Idanis Mendoza

Personal information
- Full name: Idanis Del Valle Mendoza Conde
- Date of birth: 17 August 1988 (age 37)
- Place of birth: El Tigre, Venezuela
- Position: Centre-back

Team information
- Current team: UAI Urquiza

Senior career*
- Years: Team / Apps / (Gls)
- Danz
- 2017: Colón / 12 / (2)
- 2018: Alianza Petrolera
- 2018–2019: Colón / 19 / (1)
- 2019: Peñarol / 8 / (0)
- 2020–: UAI Urquiza

International career^{‡}
- 2010: Venezuela / 7+ / (0+)

= Idanis Mendoza =

Venezuelan footballer (born 1988)

Idanis Del Valle Mendoza Conde (born 17 August 1988) is a Venezuelan footballer who plays as a centre-back for Argentine club UAI Urquiza.
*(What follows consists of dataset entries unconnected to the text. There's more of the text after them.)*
-- ==== Sys2Proof/Machine/Sparse.lean ====
section
/-!
DEFINITION. Machine/Sparse.lean: finite maps held as plain data in ONE canonical form.
A map is a list of (key, value) pairs with strictly rising keys. `get`/`set` read and write a map in which an unlisted
key has a default value and no entry equal to that default is listed, so that equal maps are equal lists.
-/
namespace Sys2Proof.Machine

/-- A finite map from numbers, keys strictly rising. -/
abbrev Sparse (α : Type) := List (Nat × α)

variable {α : Type}

/-- The listed value at `k`, if any. -/
def Sparse.find (m : Sparse α) (k : Nat) : Option α :=
  match m with
  | [] => none
  | (j, v) :: r => if j = k then some v else Sparse.find r k

/-- List `v` at `k`, keeping the order. -/
def Sparse.put (m : Sparse α) (k : Nat) (v : α) : Sparse α :=
  match m with
  | [] => [(k, v)]
  | (j, w) :: r => if k < j then (k, v) :: (j, w) :: r else if j = k then (k, v) :: r else (j, w) :: Sparse.put r k v

/-- Unlist `k`. -/
def Sparse.del (m : Sparse α) (k : Nat) : Sparse α := m.filter (fun e => decide (e.1 ≠ k))

/-- The value at `k`, `d` where nothing is listed. -/
def Sparse.get (d : α) (m : Sparse α) (k : Nat) : α := (Sparse.find m k).getD d

/-- Write `v` at `k` in a map whose unlisted value at `k` is `d`: writing `d` unlists the key. -/
def Sparse.set [DecidableEq α] (d : α) (m : Sparse α) (k : Nat) (v : α) : Sparse α :=
  if v = d then Sparse.del m k else Sparse.put m k v

/-- Strictly rising keys, all above `lo`. -/
def Sparse.above (lo : Nat) (m : Sparse α) : Bool :=
  match m with
  | [] => true
  | (j, _) :: r => decide (lo < j) && Sparse.above j r

/-- The canonical order: keys strictly rising. -/
def Sparse.sorted (m : Sparse α) : Bool :=
  match m with
  | [] => true
  | (j, _) :: r => Sparse.above j r

/-- The canonical form of a map with default `d`: sorted, and no entry equal to the default at its key. -/
def Sparse.wf [DecidableEq α] (d : Nat → α) (m : Sparse α) : Bool :=
  Sparse.sorted m && m.all (fun e => !decide (e.2 = d e.1))

/-- Keep the entries whose key satisfies `p`. -/
def Sparse.keep (p : Nat → Bool) (m : Sparse α) : Sparse α := m.filter (fun e => p e.1)

end Sys2Proof.Machine
end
She has been a member of the Venezuela women's national team.

==Early life==
Mendoza was born in El Tigre.

==Club career==
Mendoza has played for Danz in Venezuela, for Colón FC (two stints) and Peñarol in Uruguay, for Alianza Petrolera FC in Colombia and for UAI Urquiza in Argentina.

==International career==
Mendoza capped for Venezuela at senior level during the 2010 Central American and Caribbean Games and the 2010 South American Women's Football Championship.